Грек кивнул, повернулся к молчаливому Гоше, стоявшему у входа на склад. А Урфин решил вмешаться. И ни при чем здесь младший Уизли. Совершенно.

Мадам мама Энн развернулась к нему с грацией и мощью «Арматы» второго поколения. Пусть та и до сих пор в разработке, но как-то так Урфин себе это и представлял. Остальная семейка повернулась тоже. И Урфин вмешался. Как смог.

* * *

…Бугимен сверкнул янтарем глаз и пропал. Утек в кромешную тьму, спрятался, как за час до случившегося. Растворился в липкой черноте огромного склада, заваленного вдоль стен грязью, рухнувшими деревьями, остатками соседних коробок из металла. Этот строили в старом добром СССР. Из кирпича, за просто так не сразу разломаешь и зарядами из противотанковых. Ну, как? Разломаешь, конечно. Но тут надо либо много ВВ, то есть взрывчатого вещества, либо талант, помноженный на тонкий расчет и знание физики.

В темени, живущей здесь последние сколько-то лет, буги и растворился. Шепнул безумной скороговоркой что-то и пропал. Урфин, ударив по фонарю, выругался. Твою… сволочь!

На кой ляд он здесь? На кой, на кой… Бродяги своих не бросают. А маячок «аларма», красным диодом оравший «напомощьнапомощь», светился именно отсюда. На этот жест доброй воли Зона пошла явно из хорошего настроения. Потом оно закончилось. Сразу и полностью.

Аккумуляторы сели. Кроме фонаря. Сейчас и он подсдох. Это Зона, детка. Не рассчитывай на хорошее, думай о плохом и радуйся крохе позитива. Если тот есть. Урфин злился. А как еще? Пацан этот тоже… как его? Ветер, о, точно! Буря, шквал или тайфун не подошли. Решил стать Ветром. Или фамилия Ветров, кто знает? Какая, к долбаным феям, разница?!

Чего пацан полез сюда? Чего он, Урфин, поняв, с кем имеет дело, не свалил? Потому что тела не видел. А «аларм» все краснел.

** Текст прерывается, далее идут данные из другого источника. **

/-! ## Class FLT -/

theorem witness_elementwise : ∃ c, (base 0).cursor = some c ∧ ∀ p ∈ fltOps, ∀ u ∈ [false, true], ∀ sub ∈ [0, 1, 3],
    let f := v3 u sub
    let n := fltRegs f.fmt
    let srcs := f.srcs n (if p.useB then n else 0) (if p.useC then n else 0) ++ f.srSrc
    can (base 0) c none (srcs ++ [f.dst n]) srcs f.mask (needV u n) (needG u 6) := meets (by decide +kernel)
/-- The stochastic rounding mode, whose bits v12 or the hardware sequence gives. -/
theorem witness_stochastic : ∃ c, (base 0).cursor = some c ∧ ∀ u ∈ [false, true],
    let f := v3 u 0 5
    let srcs := f.srcs 1 1 0 ++ f.srSrc
    can (base 0) c none (srcs ++ [f.dst 1]) srcs f.mask (needV u 1) (needG u 6) := meets (by decide +kernel)
theorem witness_special : ∃ c, (base 0).cursor = some c ∧ ∀ u ∈ [false, true], ∀ sub ∈ [0, 2],
    let f := v3 u sub
    let srcs := f.srcs (fltRegs f.fmt) 0 0 ++ f.srSrc
    can (base 0) c none (srcs ++ [f.dst (fltRegs f.fmt)]) srcs f.mask (needV u (fltRegs f.fmt)) (needG u 6) := meets (by decide +kernel)
/-- `fcvt` from and to the wide formats, `f2i`, `i2f`, and the packed byte formats. -/
theorem witness_conversions : ∃ c, (base 0).cursor = some c ∧ (∀ u ∈ [false, true], ∀ sub ∈ [0, 1, 2], ∀ other ∈ [0, 1, 2, 3],
    let f := { v3 u sub with b := BitVec.ofNat 9 other }
    let n := fltRegs f.fmt
    let k := fltRegs (otherCode f)
    let w := if typeW f = 64 then 2 else 1
    can (base 0) c none (f.srcs n 0 0 ++ f.srSrc ++ [f.dst k]) (f.srcs n 0 0 ++ f.srSrc) f.mask (needV u k) (needG u 6) ∧
    can (base 0) c none (f.srcs n 0 0 ++ f.srSrc ++ [f.dst w]) (f.srcs n 0 0 ++ f.srSrc) f.mask (needV u w) (needG u 6) ∧
    can (base 0) c none (f.srcs w 0 0 ++ f.srSrc ++ [f.dst n]) (f.srcs w 0 0 ++ f.srSrc) f.mask (needV u n) (needG u 6)) :=
  meets (by decide +kernel)
theorem witness_packed_bytes : ∃ c, (base 0).cursor = some c ∧ ∀ rm ∈ [0, 5],
    let f := v3 false 0 rm
    can (base 0) c none (f.srcs 1 0 0 ++ f.srSrc ++ [f.dst 1]) (f.srcs 1 0 0 ++ f.srSrc) f.mask 1 0 ∧
    can (base 0) c none (f.srcs 1 0 0 ++ [f.dst 1]) (f.srcs 1 0 0) f.mask 1 0 := meets (by decide +kernel)
theorem witness_scale_and_class : ∃ c, (base 0).cursor = some c ∧ ∀ u ∈ [false, true], ∀ sub ∈ [0, 1, 3],
    let f := v3 u sub
    let n := fltRegs f.fmt
    can (base 0) c none (f.srcs n 1 0 ++ f.srSrc ++ [f.dst n]) (f.srcs n 1 0 ++ f.srSrc) f.mask (needV u n) (needG u 6) ∧
    can (base 0) c none (f.srcs n 0 0 ++ [f.dst 1]) (f.srcs n 0 0) f.mask (needV u 1) (needG u 6) := meets (by decide +kernel)
theorem witness_dots_and_fcmp : ∃ c, (base 0).cursor = some c ∧
    can (base 0) c none ((v3 false 2).srcs 1 1 1 ++ [(v3 false 2).dst 1]) ((v3 false 2).srcs 1 1 1) (v3 false 2).mask 1 0 ∧
    ∀ u ∈ [false, true], ∀ typ ∈ [0, 1, 2, 3],
      let f := cmpW u typ 13
      let n := if f.x.typ.toNat = 1 then 2 else 1
      let ops := [usrc u f.a f.x.pa n 1, usrc u f.b f.x.pb n 2]
      f.x.cond.toNat ≤ 13 ∧ can (base 0) c none ops ops (·.p.mask) 0 0 := meets (by decide +kernel)
theorem witness_formats : 0x7C00 < 2 ^ Num.f16.w ∧ 2 ^ 64 - 1 < 2 ^ Num.f64.w := by decide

Значит, надо идти. Ему, Урфину, точно. Как там другой поступил бы… вот-вот, что какая разница. Выбор его. И только лично его.

Итак, ситуация лажовая. Совсем. Имеется: склад, темнота, отсутствие освещения, теснота и буги. Хитрый и опытный. Показался он не зря. Буги охотится. Буги кайфует. А, да. Опционально имеется живой хотя бы наполовину пацан с позывным Ветер. Вывод? Урфин, слушая чернильную пустоту вокруг, усмехнулся. Вывод прост. Он, Урфин, славно-глупый доблестно-шизанутый рыцарь Айвенго, всегда идущий на выручку слабым. Или еще какой паладин Света и Добра. Но у него есть пара тузов в рукаве.

А как еще-то? Это Зона, детка. И в ней играть стоит по-взрослому. Да-да, милый бугимен, это ты детка. А вовсе не Урфин.

Раз-два-три-четыре-пять, злой Урфин идет искать.

Иногда мужики, ребята и даже пацанва дивились обвесу Урфина. Мол, куда столько? Куда надо и сколько надо. Это дело хозяйское. Идешь до границы Первого круга, планируешь вернуться на следующий день – бери жратвы на три как минимум. Думаешь пострелять Красных? Возьми бронебойные, авось здоровяка встретишь. Так же и со всем остальным.

Задачка на логику: Урфин находится на двухэтажном старом складе и ни черта лысого не видит. Сколько и каких ништяков необходимо для выживания и победы Урфина?

Ответ: ровно два ништяка и одна армейская поговорка. ПНВ, дробовик с картечью и не бздеть. Даже если не в танке, все равно не бздеть. А думать логично и ровно. И отцепить к долбаным феям маску-респиратор и поднять забрало, один… один фиг ничего не работает.

ПНВ ждал своего часа в подсумке. Вместо аккумуляторов злой и умный Урфин использовал единственный подходящий для этого дела арт. Найденный и полностью заряженный «светляк». Оставалось надеяться на заряд где-то в час длиной. Через час, будь Урфин живой и не встреть буги, придется сигать в любой доступный проем. И плевать на режим тишины. Потому как пацан Ветер через час точно помрет.

Картечь? Есть картечь. Ровно восемь патронов в бандольере вместо ВОГов. А вот нормального дробовика с собой не случилось. В отличие от обрезанной вертикалки, закрепленной в чехле сзади. Так что, анчутка желтоглазая, сейчас будет танец. Прям аргентинское танго. Жгучее, сложное и, в идеале, смертельно опасное. В общем, красиво.

Урфин перевесил АК на грудь. Благо соблазнился трехточечным тактическим. Ниче так, удобно. Хотя ему, закоренелому ретрограду, все равно все время что-то не нравится.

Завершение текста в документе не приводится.